## Task goal
Your answer should be the lines below from the one with "def execHostInvalidationRequest (s" to the one with "def State.invalidationDue (s", both included, given again exactly and with nothing added.

## Materials provided
-- ==== Sys2Proof/Machine/Answers.lean ====
section
/-! DEFINITION. The host's answers about translations (R303 to R305, R310), the fault queue (R309), firings of armed
actions (R110, R161), the postings of trace and slice-watch records (R402, R407), and threads that wait for moraine space
or for their turn (R383, R386). -/

namespace Sys2Proof.Machine

/-! ### The host's answers (R303 to R305, R310) -/

/-- The threads of a device context that wait for a page re-execute their instructions (R304). -/
def State.wakePage (s : State) (dc : DctxId) (page : BitVec 64) : State :=
  s.mapThreads fun t => if handleDctx t.handle = dc ∧ t.waitsFor page then { t with wait := none } else t

/-- The level of the leaf that delegates an address: of a translation still held, or of the tables. -/
def State.delegatedAt (s : State) (d : Dctx) (va : BitVec 64) : Nat :=
  match s.heldLeaves d va with
  | e :: _ => e.level
  | [] =>
    match s.walk d.part (pageNumber va) 2 d.ptroot.toNat with
    | .ok (_, level) => level
    | .error _ => 0

/-- ATS_COMPLETION (R303, R304): the host's translation of a page, with what it grants, or none where it grants nothing. A request
that it satisfies is over; one that it does not satisfy becomes a page request, or fails where page requests are not enabled. -/
def execAtsCompletion (s : State) : Step :=
  match s.ev with
  | .page dc va hpa r w x =>
    match s.dctx? dc with
    | none => .next s
    | some d =>
      let page := BitVec.ofNat 64 (va.toNat / 4096)
      let entry : HostPage := { part := d.part, pasid := d.pasid, page := page, hpa := hpa, r := r, w := w, x := x, level := s.delegatedAt d va }
      let others := s.host.filter fun e => !(decide (e.part = d.part) && decide (e.pasid = d.pasid) && decide (e.page = page))
      let s1 := { s with host := others ++ (if r || w || x then [entry] else []) }
      let granted (q : PageRequest) : Bool :=
        !q.failed && decide (q.page = page) && (if q.write then w else if q.fetch then x else r)
      let asked (q : PageRequest) : Bool := !q.failed && !q.pri && decide (q.page = page)
      if d.pages.any granted then
        .next ((s1.modDctx dc fun d => { d with pages := d.pages.filter fun q => !granted q }).wakePage dc page)
      else if !d.pages.any asked then .next s1
      else if s.mod.pri then
        .next (s1.modDctx dc fun d => { d with pages := d.pages.map fun q => if asked q then { q with pri := true, asked := s.nextAsked } else q })
      else .next ((s1.refusePage dc page).wakePage dc page)
  | _ => .next s

/-- PRI_RESPONSE (R304): Success retries the translation, for which the host is asked again; any other answer fails the access with reason 0x06 or 0x14. -/
def execPriResponse (s : State) : Step :=
  match s.ev with
  | .answer dc va a =>
    match s.dctx? dc with
    | none => .next s
    | some d =>
      let page := BitVec.ofNat 64 (va.toNat / 4096)
      let mine (q : PageRequest) : Bool := decide (q.page = page) && s.outstanding d q
      if !d.pages.any mine then .next s
      else
        let retried : State := { s.modDctx dc fun d => { d with pages := d.pages.filter fun q => !mine q } with
          host := s.host.filter fun e => !(decide (e.part = d.part) && decide (e.pasid = d.pasid) && decide (e.page = page)) }
        .next ((if a = .success then retried else s.refusePage dc page).wakePage dc page)
  | _ => .next s

/-- An invalidation by the host, whose completion is sent once every access that the removed translations served has performed. -/
def State.owesInvalidation (s : State) (dc : DctxId) (ds : List Dctx) (retry : Bool) : State :=
  s.modDctx dc fun d => { d with invals := d.invals ++ [{ dctxs := ds.map (·.id), since := s.lcc, retry := retry }] }

/-- ATS_INVALIDATION (R305): the host's pages in the range are gone from every structure of the partition. -/
def execAtsInvalidation (s : State) : Step :=
  match s.ev with
  | .pages dc va count =>
    match s.dctx? dc with
    | none => .next s
    | some d =>
      let ds := s.dctxsOf d.part (some d.pasid.toNat)
      let lo := va.toNat / 4096
      .next ((s.removeTranslations ds (fun _ => false) fun h => decide (lo ≤ h.page.toNat) && decide (h.page.toNat < lo + count)).owesInvalidation
        dc ds false)
  | _ => .next s

/-- HOST_INVALIDATION_REQUEST (R310): the effect of TLBINV, of all translations of the partition or of the leaf that
covers an address. -/
def execHostInvalidationRequest (s : State) : Step :=
  match s.ev with
  | .invalidate dc va =>
    match s.dctx? dc with
    | none => .next s
    | some d =>
      match va with
      | none =>
        let ds := s.dctxsOf d.part none
        .next ((s.removeTranslations ds (fun _ => true) fun _ => true).owesInvalidation dc ds true)
      | some a =>
        let ds := s.dctxsOf d.part (some d.pasid.toNat)
        .next ((s.removeTranslations ds (fun e => e.covers a) fun h => s.hostCovered ds h a).owesInvalidation dc ds true)
  | _ => .next s

/-- The first invalidation by the host of a device context whose completion can be sent. -/
def State.invalidationDue (s : State) (d : Dctx) : Option Invalidation :=
  d.invals.find? fun x => !s.servedBefore x.dctxs x.since

/-- Its completion is sent, and held device accesses are tried again where it has TLBINV's effect (R305, R310, R435). -/
def State.sendInvalidation (s : State) (d : Dctx) (x : Invalidation) : State :=
  let s1 := s.modDctx d.id fun d => { d with invals := d.invals.erase x, invalsSent := d.invalsSent + 1 }
  if x.retry then s1.retryAll (s.dctxsOf d.part none) else s1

## Answer to this exercise
def execHostInvalidationRequest (s : State) : Step :=
  match s.ev with
  | .invalidate dc va =>
    match s.dctx? dc with
    | none => .next s
    | some d =>
      match va with
      | none =>
        let ds := s.dctxsOf d.part none
        .next ((s.removeTranslations ds (fun _ => true) fun _ => true).owesInvalidation dc ds true)
      | some a =>
        let ds := s.dctxsOf d.part (some d.pasid.toNat)
        .next ((s.removeTranslations ds (fun e => e.covers a) fun h => s.hostCovered ds h a).owesInvalidation dc ds true)
  | _ => .next s

/-- The first invalidation by the host of a device context whose completion can be sent. -/
def State.invalidationDue (s : State) (d : Dctx) : Option Invalidation :=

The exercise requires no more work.